ASSIGNMENT: Below are lines of data, and only some are wanted. Please repeat exactly those from the line that has "r) :: rest =>" through the line that has "let s2 := (s1.qPut".

--- SOURCE DATA Enclosed Below ---

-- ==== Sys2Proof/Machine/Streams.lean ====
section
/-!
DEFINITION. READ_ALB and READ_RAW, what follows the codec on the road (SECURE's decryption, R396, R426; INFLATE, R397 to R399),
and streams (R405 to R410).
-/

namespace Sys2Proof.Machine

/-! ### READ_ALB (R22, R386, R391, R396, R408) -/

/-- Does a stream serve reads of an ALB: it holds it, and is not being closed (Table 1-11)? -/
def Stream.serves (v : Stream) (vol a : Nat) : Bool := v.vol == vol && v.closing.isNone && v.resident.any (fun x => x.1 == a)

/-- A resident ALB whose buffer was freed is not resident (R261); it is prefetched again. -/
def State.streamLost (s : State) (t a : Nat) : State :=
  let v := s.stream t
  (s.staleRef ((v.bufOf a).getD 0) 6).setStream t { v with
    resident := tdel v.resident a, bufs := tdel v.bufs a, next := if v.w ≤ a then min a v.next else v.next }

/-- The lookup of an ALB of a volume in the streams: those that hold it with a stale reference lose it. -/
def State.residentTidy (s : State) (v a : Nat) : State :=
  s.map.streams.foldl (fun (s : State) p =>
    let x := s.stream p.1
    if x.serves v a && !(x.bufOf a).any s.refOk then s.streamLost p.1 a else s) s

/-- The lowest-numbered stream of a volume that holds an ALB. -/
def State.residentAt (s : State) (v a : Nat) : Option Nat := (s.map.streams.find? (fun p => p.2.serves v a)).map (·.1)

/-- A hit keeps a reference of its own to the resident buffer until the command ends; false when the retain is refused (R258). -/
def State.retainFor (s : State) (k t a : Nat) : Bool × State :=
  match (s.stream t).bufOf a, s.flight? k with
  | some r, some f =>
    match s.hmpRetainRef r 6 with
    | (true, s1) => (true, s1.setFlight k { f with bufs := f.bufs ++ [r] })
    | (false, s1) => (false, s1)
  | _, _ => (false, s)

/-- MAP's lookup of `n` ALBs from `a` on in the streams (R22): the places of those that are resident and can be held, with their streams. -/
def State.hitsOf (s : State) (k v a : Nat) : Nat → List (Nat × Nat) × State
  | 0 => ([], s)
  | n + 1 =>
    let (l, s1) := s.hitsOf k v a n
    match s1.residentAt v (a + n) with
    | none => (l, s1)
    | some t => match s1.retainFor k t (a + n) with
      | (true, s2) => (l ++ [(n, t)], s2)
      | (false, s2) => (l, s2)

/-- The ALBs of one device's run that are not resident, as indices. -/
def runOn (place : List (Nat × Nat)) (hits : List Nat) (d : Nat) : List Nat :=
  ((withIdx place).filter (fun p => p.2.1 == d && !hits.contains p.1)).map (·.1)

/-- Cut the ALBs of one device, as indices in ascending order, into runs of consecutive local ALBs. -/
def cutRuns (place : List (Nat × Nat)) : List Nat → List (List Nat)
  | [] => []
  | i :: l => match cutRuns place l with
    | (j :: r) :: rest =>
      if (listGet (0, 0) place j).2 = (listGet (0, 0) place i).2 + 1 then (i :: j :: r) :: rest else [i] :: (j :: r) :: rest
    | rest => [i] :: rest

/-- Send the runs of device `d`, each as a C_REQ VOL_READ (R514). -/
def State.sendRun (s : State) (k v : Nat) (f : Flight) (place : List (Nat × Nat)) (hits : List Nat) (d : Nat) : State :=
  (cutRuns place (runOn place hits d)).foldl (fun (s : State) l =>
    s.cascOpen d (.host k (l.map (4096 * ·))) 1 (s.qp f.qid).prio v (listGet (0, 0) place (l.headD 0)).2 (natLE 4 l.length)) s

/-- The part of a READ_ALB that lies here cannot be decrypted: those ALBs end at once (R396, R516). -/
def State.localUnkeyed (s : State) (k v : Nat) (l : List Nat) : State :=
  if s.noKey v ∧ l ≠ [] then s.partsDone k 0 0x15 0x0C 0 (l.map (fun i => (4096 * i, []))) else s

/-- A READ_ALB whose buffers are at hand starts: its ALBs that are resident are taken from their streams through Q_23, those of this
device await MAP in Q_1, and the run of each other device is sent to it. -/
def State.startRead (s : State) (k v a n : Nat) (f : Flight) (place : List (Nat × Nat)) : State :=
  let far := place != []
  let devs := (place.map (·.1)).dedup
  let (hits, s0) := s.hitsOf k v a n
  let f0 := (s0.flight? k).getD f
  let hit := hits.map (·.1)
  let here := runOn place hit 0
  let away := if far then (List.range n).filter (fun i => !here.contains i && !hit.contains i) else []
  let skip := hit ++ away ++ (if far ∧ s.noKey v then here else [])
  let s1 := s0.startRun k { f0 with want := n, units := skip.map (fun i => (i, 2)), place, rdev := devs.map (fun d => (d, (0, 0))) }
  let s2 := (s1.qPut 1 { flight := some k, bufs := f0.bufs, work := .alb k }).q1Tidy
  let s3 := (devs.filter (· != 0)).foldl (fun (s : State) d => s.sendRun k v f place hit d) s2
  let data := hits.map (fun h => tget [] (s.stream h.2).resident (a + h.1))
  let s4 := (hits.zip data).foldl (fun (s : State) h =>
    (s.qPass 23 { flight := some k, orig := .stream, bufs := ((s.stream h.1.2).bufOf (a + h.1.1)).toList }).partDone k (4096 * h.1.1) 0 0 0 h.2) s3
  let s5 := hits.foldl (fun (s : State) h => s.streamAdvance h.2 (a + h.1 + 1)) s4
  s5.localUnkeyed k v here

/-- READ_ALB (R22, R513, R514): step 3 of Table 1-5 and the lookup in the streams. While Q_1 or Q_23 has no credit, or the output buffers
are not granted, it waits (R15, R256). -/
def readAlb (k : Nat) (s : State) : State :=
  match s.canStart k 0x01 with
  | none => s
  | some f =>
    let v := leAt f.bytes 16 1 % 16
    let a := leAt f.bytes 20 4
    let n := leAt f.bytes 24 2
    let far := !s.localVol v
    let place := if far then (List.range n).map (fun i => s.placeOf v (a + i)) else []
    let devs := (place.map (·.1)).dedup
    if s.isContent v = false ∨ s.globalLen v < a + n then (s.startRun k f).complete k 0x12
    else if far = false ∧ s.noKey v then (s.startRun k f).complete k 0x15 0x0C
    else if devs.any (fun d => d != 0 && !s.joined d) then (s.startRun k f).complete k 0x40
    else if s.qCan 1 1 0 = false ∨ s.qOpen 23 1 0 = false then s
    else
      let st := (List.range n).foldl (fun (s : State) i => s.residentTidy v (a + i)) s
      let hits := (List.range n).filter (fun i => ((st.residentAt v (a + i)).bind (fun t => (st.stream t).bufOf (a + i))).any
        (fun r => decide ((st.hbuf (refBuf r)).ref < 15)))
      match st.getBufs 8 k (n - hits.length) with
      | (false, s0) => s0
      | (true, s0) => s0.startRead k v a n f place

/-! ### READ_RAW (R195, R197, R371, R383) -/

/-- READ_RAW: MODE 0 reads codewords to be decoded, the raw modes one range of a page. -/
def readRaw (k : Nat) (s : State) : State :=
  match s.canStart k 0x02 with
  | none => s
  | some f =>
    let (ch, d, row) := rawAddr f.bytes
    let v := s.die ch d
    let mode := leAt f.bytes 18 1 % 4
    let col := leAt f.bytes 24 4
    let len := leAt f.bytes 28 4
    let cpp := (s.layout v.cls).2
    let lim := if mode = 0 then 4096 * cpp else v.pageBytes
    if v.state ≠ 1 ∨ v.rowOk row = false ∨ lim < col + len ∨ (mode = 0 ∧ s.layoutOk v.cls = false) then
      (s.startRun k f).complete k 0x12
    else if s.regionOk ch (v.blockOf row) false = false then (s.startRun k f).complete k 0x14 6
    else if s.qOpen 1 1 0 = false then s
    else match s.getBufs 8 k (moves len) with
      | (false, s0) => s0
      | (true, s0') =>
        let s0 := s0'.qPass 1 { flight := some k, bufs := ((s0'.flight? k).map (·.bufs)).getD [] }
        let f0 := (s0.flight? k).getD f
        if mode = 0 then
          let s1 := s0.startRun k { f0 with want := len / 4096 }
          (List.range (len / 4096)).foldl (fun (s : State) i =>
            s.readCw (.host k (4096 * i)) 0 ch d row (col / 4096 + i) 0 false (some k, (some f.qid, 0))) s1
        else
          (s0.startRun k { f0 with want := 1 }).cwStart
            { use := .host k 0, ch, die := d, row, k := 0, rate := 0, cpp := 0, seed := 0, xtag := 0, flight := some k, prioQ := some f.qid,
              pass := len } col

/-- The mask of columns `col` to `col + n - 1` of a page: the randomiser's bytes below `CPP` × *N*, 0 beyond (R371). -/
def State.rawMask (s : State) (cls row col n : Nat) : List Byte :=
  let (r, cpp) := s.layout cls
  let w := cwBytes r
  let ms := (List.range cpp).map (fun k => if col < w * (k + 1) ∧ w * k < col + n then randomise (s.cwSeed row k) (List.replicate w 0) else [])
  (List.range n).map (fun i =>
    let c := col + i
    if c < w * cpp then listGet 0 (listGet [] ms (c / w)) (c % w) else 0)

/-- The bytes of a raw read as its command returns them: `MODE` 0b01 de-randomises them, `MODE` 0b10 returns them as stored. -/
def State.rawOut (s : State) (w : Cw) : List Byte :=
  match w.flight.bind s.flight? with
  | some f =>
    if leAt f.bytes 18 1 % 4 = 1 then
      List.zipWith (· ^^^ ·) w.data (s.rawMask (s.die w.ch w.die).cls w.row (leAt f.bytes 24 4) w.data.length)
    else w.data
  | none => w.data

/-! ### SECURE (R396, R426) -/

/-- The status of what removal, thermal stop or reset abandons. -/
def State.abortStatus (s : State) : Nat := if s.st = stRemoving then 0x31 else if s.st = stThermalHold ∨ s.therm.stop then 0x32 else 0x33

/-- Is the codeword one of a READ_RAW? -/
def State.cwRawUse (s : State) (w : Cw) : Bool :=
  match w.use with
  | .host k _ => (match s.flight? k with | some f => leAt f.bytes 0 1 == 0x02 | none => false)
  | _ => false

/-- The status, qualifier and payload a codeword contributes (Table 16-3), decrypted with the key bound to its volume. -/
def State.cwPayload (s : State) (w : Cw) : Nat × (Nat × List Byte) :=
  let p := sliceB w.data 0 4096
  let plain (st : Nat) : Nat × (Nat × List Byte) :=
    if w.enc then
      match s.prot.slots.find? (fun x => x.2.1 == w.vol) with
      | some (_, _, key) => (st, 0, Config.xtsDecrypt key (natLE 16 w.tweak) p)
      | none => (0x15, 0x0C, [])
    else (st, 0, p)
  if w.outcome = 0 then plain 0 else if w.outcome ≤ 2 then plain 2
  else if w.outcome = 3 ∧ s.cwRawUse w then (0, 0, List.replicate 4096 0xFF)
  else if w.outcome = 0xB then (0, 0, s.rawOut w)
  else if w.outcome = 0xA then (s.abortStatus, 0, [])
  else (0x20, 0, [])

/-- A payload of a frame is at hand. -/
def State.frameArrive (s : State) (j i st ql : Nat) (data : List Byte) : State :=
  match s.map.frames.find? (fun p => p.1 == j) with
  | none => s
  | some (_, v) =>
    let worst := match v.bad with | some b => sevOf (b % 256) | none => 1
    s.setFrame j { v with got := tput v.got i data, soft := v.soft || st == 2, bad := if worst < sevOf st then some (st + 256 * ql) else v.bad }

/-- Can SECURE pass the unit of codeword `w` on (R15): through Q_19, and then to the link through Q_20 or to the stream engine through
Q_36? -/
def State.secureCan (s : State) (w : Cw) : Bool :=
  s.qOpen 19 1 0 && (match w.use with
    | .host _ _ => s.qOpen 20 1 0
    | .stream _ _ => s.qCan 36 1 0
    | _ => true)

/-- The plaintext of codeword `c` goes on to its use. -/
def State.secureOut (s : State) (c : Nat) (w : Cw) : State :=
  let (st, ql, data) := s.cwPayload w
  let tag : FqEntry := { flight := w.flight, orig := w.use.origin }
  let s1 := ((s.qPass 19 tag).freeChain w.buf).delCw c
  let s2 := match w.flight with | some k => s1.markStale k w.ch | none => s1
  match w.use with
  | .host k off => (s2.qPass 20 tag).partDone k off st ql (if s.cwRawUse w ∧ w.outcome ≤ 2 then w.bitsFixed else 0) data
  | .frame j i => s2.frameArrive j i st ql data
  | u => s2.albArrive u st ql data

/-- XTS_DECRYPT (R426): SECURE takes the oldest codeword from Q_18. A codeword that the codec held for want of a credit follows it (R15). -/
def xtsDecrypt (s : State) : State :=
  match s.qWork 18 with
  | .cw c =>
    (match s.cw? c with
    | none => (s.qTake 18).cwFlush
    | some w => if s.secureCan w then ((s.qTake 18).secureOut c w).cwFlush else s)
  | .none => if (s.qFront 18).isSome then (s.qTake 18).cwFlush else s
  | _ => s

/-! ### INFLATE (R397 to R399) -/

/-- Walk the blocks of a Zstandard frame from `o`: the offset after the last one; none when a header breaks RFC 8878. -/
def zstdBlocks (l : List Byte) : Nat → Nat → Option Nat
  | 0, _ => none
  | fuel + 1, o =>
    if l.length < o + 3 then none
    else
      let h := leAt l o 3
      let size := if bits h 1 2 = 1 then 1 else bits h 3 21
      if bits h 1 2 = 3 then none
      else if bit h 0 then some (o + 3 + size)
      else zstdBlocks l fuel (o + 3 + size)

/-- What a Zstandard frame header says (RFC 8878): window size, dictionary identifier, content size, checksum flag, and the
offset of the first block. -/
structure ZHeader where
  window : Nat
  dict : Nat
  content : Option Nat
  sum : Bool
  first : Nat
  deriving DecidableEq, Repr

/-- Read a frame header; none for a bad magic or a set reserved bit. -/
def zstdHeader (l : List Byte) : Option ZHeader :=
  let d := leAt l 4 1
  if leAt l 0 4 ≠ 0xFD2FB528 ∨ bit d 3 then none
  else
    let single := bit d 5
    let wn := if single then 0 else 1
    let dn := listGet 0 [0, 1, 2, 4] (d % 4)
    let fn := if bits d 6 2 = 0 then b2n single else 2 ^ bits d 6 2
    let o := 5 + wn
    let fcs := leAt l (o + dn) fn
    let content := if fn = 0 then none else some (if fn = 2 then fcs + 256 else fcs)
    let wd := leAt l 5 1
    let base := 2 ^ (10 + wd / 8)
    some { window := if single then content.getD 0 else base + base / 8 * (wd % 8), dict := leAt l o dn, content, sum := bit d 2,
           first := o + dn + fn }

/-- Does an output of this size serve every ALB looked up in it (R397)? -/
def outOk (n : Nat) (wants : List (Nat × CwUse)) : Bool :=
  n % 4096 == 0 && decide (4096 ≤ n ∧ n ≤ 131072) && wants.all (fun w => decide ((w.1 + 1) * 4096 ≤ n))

--- End of Enclosed SOURCE DATA ---

TASK OUTPUT:
    | (j :: r) :: rest =>
      if (listGet (0, 0) place j).2 = (listGet (0, 0) place i).2 + 1 then (i :: j :: r) :: rest else [i] :: (j :: r) :: rest
    | rest => [i] :: rest

/-- Send the runs of device `d`, each as a C_REQ VOL_READ (R514). -/
def State.sendRun (s : State) (k v : Nat) (f : Flight) (place : List (Nat × Nat)) (hits : List Nat) (d : Nat) : State :=
  (cutRuns place (runOn place hits d)).foldl (fun (s : State) l =>
    s.cascOpen d (.host k (l.map (4096 * ·))) 1 (s.qp f.qid).prio v (listGet (0, 0) place (l.headD 0)).2 (natLE 4 l.length)) s

/-- The part of a READ_ALB that lies here cannot be decrypted: those ALBs end at once (R396, R516). -/
def State.localUnkeyed (s : State) (k v : Nat) (l : List Nat) : State :=
  if s.noKey v ∧ l ≠ [] then s.partsDone k 0 0x15 0x0C 0 (l.map (fun i => (4096 * i, []))) else s

/-- A READ_ALB whose buffers are at hand starts: its ALBs that are resident are taken from their streams through Q_23, those of this
device await MAP in Q_1, and the run of each other device is sent to it. -/
def State.startRead (s : State) (k v a n : Nat) (f : Flight) (place : List (Nat × Nat)) : State :=
  let far := place != []
  let devs := (place.map (·.1)).dedup
  let (hits, s0) := s.hitsOf k v a n
  let f0 := (s0.flight? k).getD f
  let hit := hits.map (·.1)
  let here := runOn place hit 0
  let away := if far then (List.range n).filter (fun i => !here.contains i && !hit.contains i) else []
  let skip := hit ++ away ++ (if far ∧ s.noKey v then here else [])
  let s1 := s0.startRun k { f0 with want := n, units := skip.map (fun i => (i, 2)), place, rdev := devs.map (fun d => (d, (0, 0))) }
  let s2 := (s1.qPut 1 { flight := some k, bufs := f0.bufs, work := .alb k }).q1Tidy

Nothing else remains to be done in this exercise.